#### Task item
Look through the entries for the string "symm", and copy each line that holds it.

○ ○ ○ ○ ○

-- ==== Sys2Proof/Laws/Legal.lean ====
section
/-! SUPPORT. Laws/Legal.lean: the decode checks the meanings make are the well-formedness of the operands
(`30_encoding.md` R116, R118), and what the checks before an instruction's effect answer (`60_exceptions.md` R613). -/
namespace Sys2Proof.Machine

theorem pointerOk_eq_ptrReg (n : Reg) : pointerOk n = ptrReg n := rfl

theorem evenOk_eq_longReg (n : Reg) : evenOk n = longReg n := by revert n; decide

theorem quadOk_eq_quadReg (n : Reg) : quadOk n = quadReg n := by revert n; decide

theorem sizeOk_eq_regWf (z : Size) (n : Reg) : sizeOk z n = z.regWf n := by
  cases z
  · rfl
  · rfl
  · exact evenOk_eq_longReg n

theorem MemOp.legal_eq_wf (m : MemOp) : MemOp.legal m = m.wf := by cases m <;> rfl

theorem RegMem.legal_eq_wf (z : Size) (o : RegMem) : RegMem.legal z o = o.wf z := by
  cases o with
  | reg n => exact sizeOk_eq_regWf z n
  | mem m => exact MemOp.legal_eq_wf m

theorem Src.legal_eq_wf {z : Size} (o : Src z) : Src.legal o = o.wf := by
  cases o with
  | reg n => exact sizeOk_eq_regWf z n
  | imm k => rfl
  | mem m => exact MemOp.legal_eq_wf m

theorem Based.legal_eq_wf (o : Based) : Based.legal o = o.wf := by cases o <;> rfl

theorem LdSrc.legal_eq_wf {z : Size} (o : LdSrc z) : LdSrc.legal o = o.wf := by
  cases o with
  | src o => exact Src.legal_eq_wf o
  | based o => exact Based.legal_eq_wf o

theorem StDst.legal_eq_wf (o : StDst) : StDst.legal o = o.wf := by
  cases o with
  | mem m => exact MemOp.legal_eq_wf m
  | based o => exact Based.legal_eq_wf o

theorem LaSrc.legal_eq_wf (o : LaSrc) : LaSrc.legal o = o.wf := by
  cases o with
  | da _ => rfl
  | x _ _ => rfl
  | based o => exact Based.legal_eq_wf o

variable (s : State)

@[simp] theorem State.checked_true (k : Result) : s.checked true k = k := rfl
@[simp] theorem State.checked_false (k : Result) : s.checked false k = .next (s.takeTrap .ext) := rfl

theorem State.privileged_of_system (h : s.sysMode = true) (k : Result) : s.privileged k = k := by
  simp [State.privileged, h]

theorem State.privileged_of_normal (h : s.sysMode = false) (k : Result) : s.privileged k = .next (s.takeTrap .priv) := by
  simp [State.privileged, h]

/-- What `checked` can answer. -/
theorem State.checked_next {legal : Bool} {k : Result} {t : State} (h : s.checked legal k = .next t) :
    (legal = true ∧ k = .next t) ∨ (legal = false ∧ t = s.takeTrap .ext) := by
  cases legal
  · exact .inr ⟨rfl, by simpa using h.symm⟩
  · exact .inl ⟨rfl, h⟩

/-- What `privileged` can answer. -/
theorem State.privileged_next {k : Result} {t : State} (h : s.privileged k = .next t) :
    (s.sysMode = true ∧ k = .next t) ∨ (s.sysMode = false ∧ t = s.takeTrap .priv) := by
  cases hm : s.sysMode
  · rw [s.privileged_of_normal hm] at h; exact .inr ⟨rfl, by simpa using h.symm⟩
  · rw [s.privileged_of_system hm] at h; exact .inl ⟨rfl, h⟩

end Sys2Proof.Machine
end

○ ○ ○ ○ ○

#### The completed task
  · exact .inr ⟨rfl, by simpa using h.symm⟩
  · rw [s.privileged_of_normal hm] at h; exact .inr ⟨rfl, by simpa using h.symm⟩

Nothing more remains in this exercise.